Testing Methodology

Although the testing of a cooler appears to be a simple task, that could not be much further from the truth. Proper thermal testing cannot be performed with a cooler mounted on a single chip, for multiple reasons. Some of these reasons include the instability of the thermal load and the inability to fully control and or monitor it, as well as the inaccuracy of the chip-integrated sensors. It is also impossible to compare results taken on different chips, let alone entirely different systems, which is a great problem when testing computer coolers, as the hardware changes every several months. Finally, testing a cooler on a typical system prevents the tester from assessing the most vital characteristic of a cooler, its absolute thermal resistance.
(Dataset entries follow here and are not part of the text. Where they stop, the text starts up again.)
-- ==== Sys2Proof/Decode.lean ====
section
/-! DEFINITION. Instruction words (R17-R20, R24-R39 and the encoding tables of the instruction chapters): the fields of
word 0 and of the words after it, the decoder from fields to `Instr` (steps 3, 5 and 6 of R36; the register classes of
step 7 are checked when the instruction executes), and after it the encoder written from the same tables. -/

namespace Sys2Proof

/-! ## Fields -/

/-- Word 0 without LEN (R17). -/
structure Word0 where
  major : BitVec 8
  u     : Bool
  pred  : BitVec 3
  pneg  : Bool
  dst   : BitVec 8
  sa    : BitVec 8
  sb    : BitVec 8
  sc    : BitVec 8
  te    : BitVec 3
  mod   : BitVec 8
  hint  : BitVec 3
  rsv   : BitVec 3
  deriving DecidableEq, Repr

/-- The extension word (R19). -/
structure Ext where
  xa   : BitVec 8
  xb   : BitVec 8
  xc   : BitVec 8
  xd   : BitVec 8
  xte  : BitVec 4
  ximm : BitVec 28
  deriving DecidableEq, Repr

/-- What follows word 0, by LEN (R18). -/
inductive Tail where
  | none
  | imm (v : BitVec 32)
  | long (v : BitVec 64)
  deriving DecidableEq, Repr

/-- An instruction word as fields. -/
structure Enc where
  w : Word0
  t : Tail
  deriving DecidableEq, Repr

/-- LEN of a word (R17). -/
def Tail.len : Tail → BitVec 2
  | .none => 1
  | .imm _ => 2
  | .long _ => 3

/-- Length in bytes. -/
def Tail.size : Tail → Nat
  | .none => 8
  | .imm _ => 12
  | .long _ => 16

/-- The 64 bits of word 0 (R17). -/
def Word0.bits (w : Word0) (len : BitVec 2) : BitVec 64 :=
  w.rsv ++ w.hint ++ w.mod ++ w.te ++ w.sc ++ w.sb ++ w.sa ++ w.dst ++ BitVec.ofBool w.pneg ++ w.pred ++
    BitVec.ofBool w.u ++ w.major ++ len

/-- The fields of the 64 bits of word 0 (R17). -/
def Word0.ofBits (x : BitVec 64) : Word0 :=
  { major := x.extractLsb' 2 8, u := x.getLsbD 10, pred := x.extractLsb' 11 3, pneg := x.getLsbD 14,
    dst := x.extractLsb' 15 8, sa := x.extractLsb' 23 8, sb := x.extractLsb' 31 8, sc := x.extractLsb' 39 8,
    te := x.extractLsb' 47 3, mod := x.extractLsb' 50 8, hint := x.extractLsb' 58 3, rsv := x.extractLsb' 61 3 }

/-- The 64 bits of an extension word (R19). -/
def Ext.bits (e : Ext) : BitVec 64 := e.ximm ++ e.xte ++ e.xd ++ e.xc ++ e.xb ++ e.xa

/-- The fields of an extension word (R19). -/
def Ext.ofBits (x : BitVec 64) : Ext :=
  { xa := x.extractLsb' 0 8, xb := x.extractLsb' 8 8, xc := x.extractLsb' 16 8, xd := x.extractLsb' 24 8,
    xte := x.extractLsb' 32 4, ximm := x.extractLsb' 36 28 }

/-- The register a field names (R29). -/
def Reg.ofField (f : BitVec 8) : Reg :=
  if f.toNat < 0x80 then .v (f.truncate 7)
  else if f.toNat < 0xC0 then .s (f.truncate 6)
  else if f.toNat < 0xC8 then .k (f.truncate 3)
  else if f.toNat = 0xC8 then .zero
  else if f.toNat = 0xC9 then .lane
  else .bad ⟨(f.toNat - 0xCA) % 54, Nat.mod_lt _ (by decide)⟩

/-- The field that names a register (R29). -/
def Reg.field : Reg → BitVec 8
  | .v n => n.zeroExtend 8
  | .s n => 0x80 ||| n.zeroExtend 8
  | .k n => 0xC0 ||| n.zeroExtend 8
  | .zero => 0xC8
  | .lane => 0xC9
  | .bad n => BitVec.ofNat 8 (0xCA + n.val)

/-- The register has a full/empty bit, so that its TE bit may be set (R29, R33). Reserved encodings are left to
step 7. -/
def Reg.teable : Reg → Bool
  | .k _ | .zero | .lane => false
  | _ => true

/-- A source's TE bit is allowed (R33). -/
def Src.ok (s : Src) : Bool := !s.te || s.reg.teable

/-- The source a field and its TE bit give. -/
def Src.ofField (f : BitVec 8) (te : Bool) : Src := ⟨Reg.ofField f, te⟩

/-- An unused field: 0x00 with TE clear (R32). -/
def Src.unused : Src := ⟨.v 0, false⟩

/-- A resource field (R31): an index with TE clear. -/
def Src.index (f : BitVec 8) : Src := ⟨Reg.ofField f, false⟩

namespace Enc

def a (e : Enc) : Src := .ofField e.w.sa (e.w.te.getLsbD 0)
def b (e : Enc) : Src := .ofField e.w.sb (e.w.te.getLsbD 1)
def c (e : Enc) : Src := .ofField e.w.sc (e.w.te.getLsbD 2)
def d (e : Enc) : Reg := .ofField e.w.dst
def noA (e : Enc) : Bool := e.w.sa == 0 && !e.w.te.getLsbD 0
def noB (e : Enc) : Bool := e.w.sb == 0 && !e.w.te.getLsbD 1
def noC (e : Enc) : Bool := e.w.sc == 0 && !e.w.te.getLsbD 2
def noD (e : Enc) : Bool := e.w.dst == 0
def resA (e : Enc) : Bool := !e.w.te.getLsbD 0
def resC (e : Enc) : Bool := !e.w.te.getLsbD 2
def guard (e : Enc) : Guard := ⟨e.w.hint, e.w.u, e.w.pneg, e.w.pred⟩
/-- Bits `n` up of MOD, `k` of them. -/
def m (e : Enc) (n k : Nat) : BitVec k := e.w.mod.extractLsb' n k

end Enc

/-- U and PRED with PNEG are assigned values (R26, R28). -/
def Guard.ok (uni : Bool) (g : Guard) : Bool := (uni || !g.uni) && !(g.neg && g.pred == 0)

/-- PRED and PNEG must be 0 (R155). -/
def Guard.plain (g : Guard) : Bool := !g.uni && !g.neg && g.pred == 0

/-- Go on when the condition holds. -/
def req (c : Bool) : Option Unit := if c then some () else none

/-! ## Codes of the MOD sub-fields -/

def RMode.code : RMode → BitVec 3
  | .fpctl => 0 | .rne => 1 | .rtz => 2 | .rup => 3 | .rdn => 4 | .rna => 5
def RMode.ofCode (x : BitVec 3) : Option RMode :=
  match x.toNat with
  | 0 => some .fpctl | 1 => some .rne | 2 => some .rtz | 3 => some .rup | 4 => some .rdn | 5 => some .rna | _ => none

def FWidth.code : FWidth → BitVec 2
  | .f64 => 0 | .f32 => 1 | .f16 => 2 | .bf16 => 3
def FWidth.ofCode (x : BitVec 2) : FWidth :=
  match x.toNat with
  | 0 => .f64 | 1 => .f32 | 2 => .f16 | _ => .bf16

def Scope.code : Scope → BitVec 3
  | .weft => 0 | .bolt => 1 | .course => 2 | .span => 3 | .domain => 4
def Scope.ofCode (x : BitVec 3) : Option Scope :=
  match x.toNat with
  | 0 => some .weft | 1 => some .bolt | 2 => some .course | 3 => some .span | 4 => some .domain | _ => none

/-- The two-bit local scope reaches COURSE (R196). -/
def Scope.local : Scope → Bool
  | .weft | .bolt | .course => true
  | _ => false

def Sem.code : Sem → BitVec 2
  | .relaxed => 0 | .acq => 1 | .rel => 2 | .ar => 3
def Sem.ofCode (x : BitVec 2) : Sem :=
  match x.toNat with
  | 0 => .relaxed | 1 => .acq | 2 => .rel | _ => .ar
The absolute thermal resistance defines the absolute performance of a heatsink by indicating the temperature rise per unit of power, in our case in degrees Celsius per Watt (°C/W). In layman's terms, if the thermal resistance of a heatsink is known, the user can assess the highest possible temperature rise of a chip over ambient by simply multiplying the maximum thermal design power (TDP) rating of the chip with it. Extracting the absolute thermal resistance of a cooler however is no simple task, as the load has to be perfectly even, steady and variable, as the thermal resistance also varies depending on the magnitude of the thermal load. Therefore, even if it would be possible to assess the thermal resistance of a cooler while it is mounted on a working chip, it would not suffice, as a large change of the thermal load can yield much different results.

Appropriate thermal testing requires the creation of a proper testing station and the use of laboratory-grade equipment. Therefore, we created a thermal testing platform with a fully controllable thermal energy source that may be used to test any kind of cooler, regardless of its design and or compatibility. The thermal cartridge inside the core of our testing station can have its power adjusted between 60 W and 340 W, in 2 W increments (and it never throttles). Furthermore, monitoring and logging of the testing process via software minimizes the possibility of human errors during testing. A multifunction data acquisition module (DAQ) is responsible for the automatic or the manual control of the testing equipment, the acquisition of the ambient and the in-core temperatures via PT100 sensors, the logging of the test results and the mathematical extraction of performance figures.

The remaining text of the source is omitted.